东坡居士道:“姓秤,乃秤天下长老底秤。”
玉泉和尚便大喝一声,说道:“且道这一喝重多少?”
东坡居士被问得无言以对,于是便礼拜。
东坡居士后从黄州移居汝州(今河南临汝),临行前,他特地去高安(在江西境内)向他的弟弟苏辙辞行。到高安的头一天晚上,苏辙正与真净克文、圣寿省聪联床共宿,夜间三人都梦见自己迎接五祖师戒禅师。第二天东坡居士便到了。他们一起相谈甚欢。后来有人认为东坡居士是五祖师戒禅师的转世,就是从这里来的。

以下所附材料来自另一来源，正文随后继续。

-- ==== Sys2Proof/Machine/Assembly.lean ====
section
/-!
DEFINITION. Machine/Assembly.lean: the assembly notation of spec/30_encoding.md R61 as data: instruction lines, labels,
the directive `.byte`, and the bytes a source assembles to. Labels for people, no part of the machine (decision D24); how
a line is spelled as text is left out (log entry 17).
-/

namespace Sys2Proof.Machine

open Sys2Proof

/-- An LDI immediate: a number, or a label, which stands for its address (R61). -/
inductive AsmImm where
  | value (v : Byte)
  | label (name : String)
deriving DecidableEq, Repr

/-- One line of a source (R61). -/
inductive AsmLine where
  | label (name : String)
  | byte (v : Byte)
  | hlt
  | ldi (r : RegIdx) (i : AsmImm)
  | prn (r : RegIdx)
  | push (r : RegIdx)
  | pop (r : RegIdx)
  | add (a b : RegIdx)
  | mul (a b : RegIdx)
  | cmp (a b : RegIdx)
  | call (r : RegIdx)
  | ret
  | jmp (r : RegIdx)
  | jeq (r : RegIdx)
  | jne (r : RegIdx)
deriving DecidableEq, Repr

/-- The operand byte of a register. -/
def asmReg (r : RegIdx) : Byte := BitVec.ofNat 8 r.val

/-- The bytes a line takes (R50, R61). -/
def AsmLine.size (l : AsmLine) : Nat :=
  match l with
  | .label _ => 0
  | .byte _ | .hlt | .ret => 1
  | .prn _ | .push _ | .pop _ | .call _ | .jmp _ | .jeq _ | .jne _ => 2
  | .ldi _ _ | .add _ _ | .mul _ _ | .cmp _ _ => 3

/-- The address a label stands for: that of the next byte after it (R61); none where the source has no such label. DESIGN
CHOICE (log entry 22): where two lines define the same label the spec is silent, and the model takes the first. -/
def labelAddress (name : String) (addr : Nat) (lines : List AsmLine) : Option Nat :=
  match lines with
  | [] => none
  | l :: rest => if l = .label name then some addr else labelAddress name (addr + l.size) rest

/-- An immediate as a byte. DESIGN CHOICE (log entry 22): none for a missing label or an address that is no byte. -/
def AsmImm.value? (i : AsmImm) (source : List AsmLine) : Option Byte :=
  match i with
  | .value v => some v
  | .label name =>
    match labelAddress name 0 source with
    | some a => if a < Config.memSize then some (BitVec.ofNat 8 a) else none
    | none => none

/-- The bytes of one line: the canonical opcode of R56 and the operand bytes. -/
def AsmLine.bytes (l : AsmLine) (source : List AsmLine) : Option (List Byte) :=
  match l with
  | .label _ => some []
  | .byte v => some [v]
  | .hlt => some [0x01]
  | .ldi r i =>
    match i.value? source with
    | some v => some [0x82, asmReg r, v]
    | none => none
  | .prn r => some [0x47, asmReg r]
  | .push r => some [0x45, asmReg r]
  | .pop r => some [0x46, asmReg r]
  | .add a b => some [0xA0, asmReg a, asmReg b]
  | .mul a b => some [0xA2, asmReg a, asmReg b]
  | .cmp a b => some [0xA7, asmReg a, asmReg b]
  | .call r => some [0x50, asmReg r]
  | .ret => some [0x11]
  | .jmp r => some [0x54, asmReg r]
  | .jeq r => some [0x55, asmReg r]
  | .jne r => some [0x56, asmReg r]

/-- The bytes of the lines, in order. -/
def linesBytes (lines source : List AsmLine) : Option (List Byte) :=
  match lines with
  | [] => some []
  | l :: rest =>
    match l.bytes source, linesBytes rest source with
    | some bs, some more => some (bs ++ more)
    | _, _ => none

/-- The image a source assembles to, the first byte for cell 0 (R61, R62). -/
def assemble (source : List AsmLine) : Option (List Byte) := linesBytes source source

end Sys2Proof.Machine
end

在众多的禅师中,与东坡居士交往最密切,时间最长的要算佛印了然禅师(庐山开先善暹禅师之法嗣),他俩之间有不少妙趣横生的诗禅酬和,为后人留下了许多回味无穷的佳话。
有一天,东坡居士去看望佛印禅师。
佛印禅师道:“此间无座榻,不及奉陪居士。”
东坡居士趁机戏道:“敢暂借和尚四大为座榻。”
佛印禅师回答道:“山僧有一问,居士若道得即请坐,若道不得,即输却腰间玉带。”
东坡居士欣然同意了。
佛印禅师说道:“居士适来道,借山僧四大为座榻,只如山僧四大本空,五蕴非有,居士向什么处坐?”
东坡居士被问得无言以对,只好留下玉带,大笑而出。为了表示纪念,佛印禅师亦以云山衲衣相赠。
事后,东坡居士作了三首偈子,呈佛印禅师:
“百千灯作一灯光,尽是悟沙妙法王。
是故东坡不敢惜,借君四大作禅床。”
“病骨难堪玉带围,钝根仍落箭锋机。
会当乞食歌姬院,换得云山旧衲衣。”
“此带阅人如传舍,流传到此亦悠哉。
锦袍错落浑相称,乞与徉狂老万回。”
佛印禅师亦作二偈谢东坡居士:
“石霜夺得裴休笏,三百年来众口夸。
争似坡公留玉带,长和明月共无瑕。”
“荆山卞氏三朝献,赵国相如万死回。
至宝只应天子用,因何留在小蓬莱?”
除此之外,后人还以此二人为引子,演绎出了许多其他的佳话,此不复录。
东坡居士晚年病重将逝,临终前,门人钱济明侍立于床前,问道:“公平日学佛,此日如何?”
东坡居士道:“此语亦不受。”
后径山惟琳禅师前来看望他,提醒他说:“先生践履至此,更须著力。”
东坡居士应声道:“著力即差。”
说完便庵然而逝。春秋六十六岁。
丞相张商英居士悟道因缘
丞相张商英居士,兜率从悦禅师之在家得法弟子,字天觉,号无尽居士,四川新津人。张商英居士身材高大俊伟,豪迈负气。十九岁那年,入京应举,途中经过向氏家族。向翁前一天晚上梦见神人告诉他说“明日接相公。”第二天凌晨,张商英正好赶到这里。向翁一见,颇为诧异,于是便殷勤招待。向翁道:“秀才未娶,当以女奉洒扫。”张商英以应举为由,谦辞再三。向翁道:“此行若不了当,吾亦不爽前约。”张商英见盛情难却,便答应了,及第后,果然取了向氏之女为妻。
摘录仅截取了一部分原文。